***** Entries supplied

-- ==== Sys2Proof/Certificates/Slice0/Obligations.lean ====
section
/-! DEFINITION. The statements for the provers (def Obligations.<Name> : Prop), and before them the tables of the manual in which they are stated. -/

namespace Sys2Proof.Claims

open Sys2Proof.Machine

/-! ## Integer results -/

/-- An integer R form by its rule (R323, R324): destination, operands, G, SAT, U, latency, and the exact result from sA, sB, A and B. -/
structure IntForm where
  d : BitVec 6
  a : BitVec 6
  b : BitVec 6
  g : Bool
  sat : Bool
  u : Bool
  lat : Nat
  op : Int → Int → Word → Word → Int

/-- The field of BFX (R324). -/
def extract (u : Bool) (x b : Word) : Int :=
  let pos := b.toNat % 32
  let width := min (b.toNat / 256 % 64) (32 - pos)
  let v : Nat := x.toNat / 2 ^ pos % 2 ^ width
  if width = 0 then 0 else if u = false ∧ 2 ^ (width - 1) ≤ v then (v : Int) - 2 ^ width else v

/-- The rows of R324's table, but for DIV and REM. -/
def intForm : Instr → Option IntForm
  | .add d a b g t u => some ⟨d, a, b, g, t, u, 4, fun x y _ _ => x + y⟩
  | .sub d a b g t u => some ⟨d, a, b, g, t, u, 4, fun x y _ _ => x - y⟩
  | .addc d a b g => some ⟨d, a, b, g, false, false, 4, fun _ _ x y => if 2 ^ 32 ≤ x.toNat + y.toNat then 1 else 0⟩
  | .mul d a b g t u => some ⟨d, a, b, g, t, u, 6, fun x y _ _ => x * y⟩
  | .mulhi d a b g u => some ⟨d, a, b, g, false, u, 6, fun x y _ _ => x * y / 2 ^ 32⟩
  | .min d a b g u => some ⟨d, a, b, g, false, u, 4, fun x y _ _ => min x y⟩
  | .max d a b g u => some ⟨d, a, b, g, false, u, 4, fun x y _ _ => max x y⟩
  | .abs d a g t => some ⟨d, a, 0, g, t, false, 4, fun x _ _ _ => |x|⟩
  | .neg d a g t => some ⟨d, a, 0, g, t, false, 4, fun x _ _ _ => -x⟩
  | .and d a b g => some ⟨d, a, b, g, false, false, 4, fun _ _ x y => (x &&& y).toInt⟩
  | .or d a b g => some ⟨d, a, b, g, false, false, 4, fun _ _ x y => (x ||| y).toInt⟩
  | .xor d a b g => some ⟨d, a, b, g, false, false, 4, fun _ _ x y => (x ^^^ y).toInt⟩
  | .andn d a b g => some ⟨d, a, b, g, false, false, 4, fun _ _ x y => (x &&& ~~~y).toInt⟩
  | .shl d a b g t u => some ⟨d, a, b, g, t, u, 4, fun x _ _ y => x * 2 ^ (y.toNat % 256)⟩
  | .shr d a b g u => some ⟨d, a, b, g, false, u, 4, fun x _ _ y => x / 2 ^ (y.toNat % 256)⟩
  | .rot d a b g => some ⟨d, a, b, g, false, false, 4, fun _ _ x y => (x.rotateLeft (y.toNat % 32)).toInt⟩
  | .bfx d a b g u => some ⟨d, a, b, g, false, u, 4, fun _ _ x y => extract u x y⟩
  | .popc d a g => some ⟨d, a, 0, g, false, false, 4, fun _ _ x _ => ((List.range 32).countP (fun k => x.getLsbD k) : Nat)⟩
  | .clz d a g => some ⟨d, a, 0, g, false, false, 4, fun _ _ x _ => (((List.range 32).takeWhile (fun k => !x.getLsbD (31 - k))).length : Nat)⟩
  | .ctz d a g => some ⟨d, a, 0, g, false, false, 4, fun _ _ x _ => (((List.range 32).takeWhile (fun k => !x.getLsbD k)).length : Nat)⟩
  | .brev d a g => some ⟨d, a, 0, g, false, false, 4, fun _ _ x _ => x.reverse.toInt⟩
  | .mov d a g => some ⟨d, a, 0, g, false, false, 4, fun _ _ x _ => x.toInt⟩
  | _ => none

**********

(Task to carry out) Word for word, give the records again.

(Reply)
-- ==== Sys2Proof/Certificates/Slice0/Obligations.lean ====
section
/-! DEFINITION. The statements for the provers (def Obligations.<Name> : Prop), and before them the tables of the manual in which they are stated. -/

namespace Sys2Proof.Claims

open Sys2Proof.Machine

/-! ## Integer results -/

/-- An integer R form by its rule (R323, R324): destination, operands, G, SAT, U, latency, and the exact result from sA, sB, A and B. -/
structure IntForm where
  d : BitVec 6
  a : BitVec 6
  b : BitVec 6
  g : Bool
  sat : Bool
  u : Bool
  lat : Nat
  op : Int → Int → Word → Word → Int

/-- The field of BFX (R324). -/
def extract (u : Bool) (x b : Word) : Int :=
  let pos := b.toNat % 32
  let width := min (b.toNat / 256 % 64) (32 - pos)
  let v : Nat := x.toNat / 2 ^ pos % 2 ^ width
  if width = 0 then 0 else if u = false ∧ 2 ^ (width - 1) ≤ v then (v : Int) - 2 ^ width else v

/-- The rows of R324's table, but for DIV and REM. -/
def intForm : Instr → Option IntForm
  | .add d a b g t u => some ⟨d, a, b, g, t, u, 4, fun x y _ _ => x + y⟩
  | .sub d a b g t u => some ⟨d, a, b, g, t, u, 4, fun x y _ _ => x - y⟩
  | .addc d a b g => some ⟨d, a, b, g, false, false, 4, fun _ _ x y => if 2 ^ 32 ≤ x.toNat + y.toNat then 1 else 0⟩
  | .mul d a b g t u => some ⟨d, a, b, g, t, u, 6, fun x y _ _ => x * y⟩
  | .mulhi d a b g u => some ⟨d, a, b, g, false, u, 6, fun x y _ _ => x * y / 2 ^ 32⟩
  | .min d a b g u => some ⟨d, a, b, g, false, u, 4, fun x y _ _ => min x y⟩
  | .max d a b g u => some ⟨d, a, b, g, false, u, 4, fun x y _ _ => max x y⟩
  | .abs d a g t => some ⟨d, a, 0, g, t, false, 4, fun x _ _ _ => |x|⟩
  | .neg d a g t => some ⟨d, a, 0, g, t, false, 4, fun x _ _ _ => -x⟩
  | .and d a b g => some ⟨d, a, b, g, false, false, 4, fun _ _ x y => (x &&& y).toInt⟩
  | .or d a b g => some ⟨d, a, b, g, false, false, 4, fun _ _ x y => (x ||| y).toInt⟩
  | .xor d a b g => some ⟨d, a, b, g, false, false, 4, fun _ _ x y => (x ^^^ y).toInt⟩
  | .andn d a b g => some ⟨d, a, b, g, false, false, 4, fun _ _ x y => (x &&& ~~~y).toInt⟩
  | .shl d a b g t u => some ⟨d, a, b, g, t, u, 4, fun x _ _ y => x * 2 ^ (y.toNat % 256)⟩
  | .shr d a b g u => some ⟨d, a, b, g, false, u, 4, fun x _ _ y => x / 2 ^ (y.toNat % 256)⟩
  | .rot d a b g => some ⟨d, a, b, g, false, false, 4, fun _ _ x y => (x.rotateLeft (y.toNat % 32)).toInt⟩
  | .bfx d a b g u => some ⟨d, a, b, g, false, u, 4, fun _ _ x y => extract u x y⟩
  | .popc d a g => some ⟨d, a, 0, g, false, false, 4, fun _ _ x _ => ((List.range 32).countP (fun k => x.getLsbD k) : Nat)⟩
  | .clz d a g => some ⟨d, a, 0, g, false, false, 4, fun _ _ x _ => (((List.range 32).takeWhile (fun k => !x.getLsbD (31 - k))).length : Nat)⟩
  | .ctz d a g => some ⟨d, a, 0, g, false, false, 4, fun _ _ x _ => (((List.range 32).takeWhile (fun k => !x.getLsbD k)).length : Nat)⟩
  | .brev d a g => some ⟨d, a, 0, g, false, false, 4, fun _ _ x _ => x.reverse.toInt⟩
  | .mov d a g => some ⟨d, a, 0, g, false, false, 4, fun _ _ x _ => x.toInt⟩
  | _ => none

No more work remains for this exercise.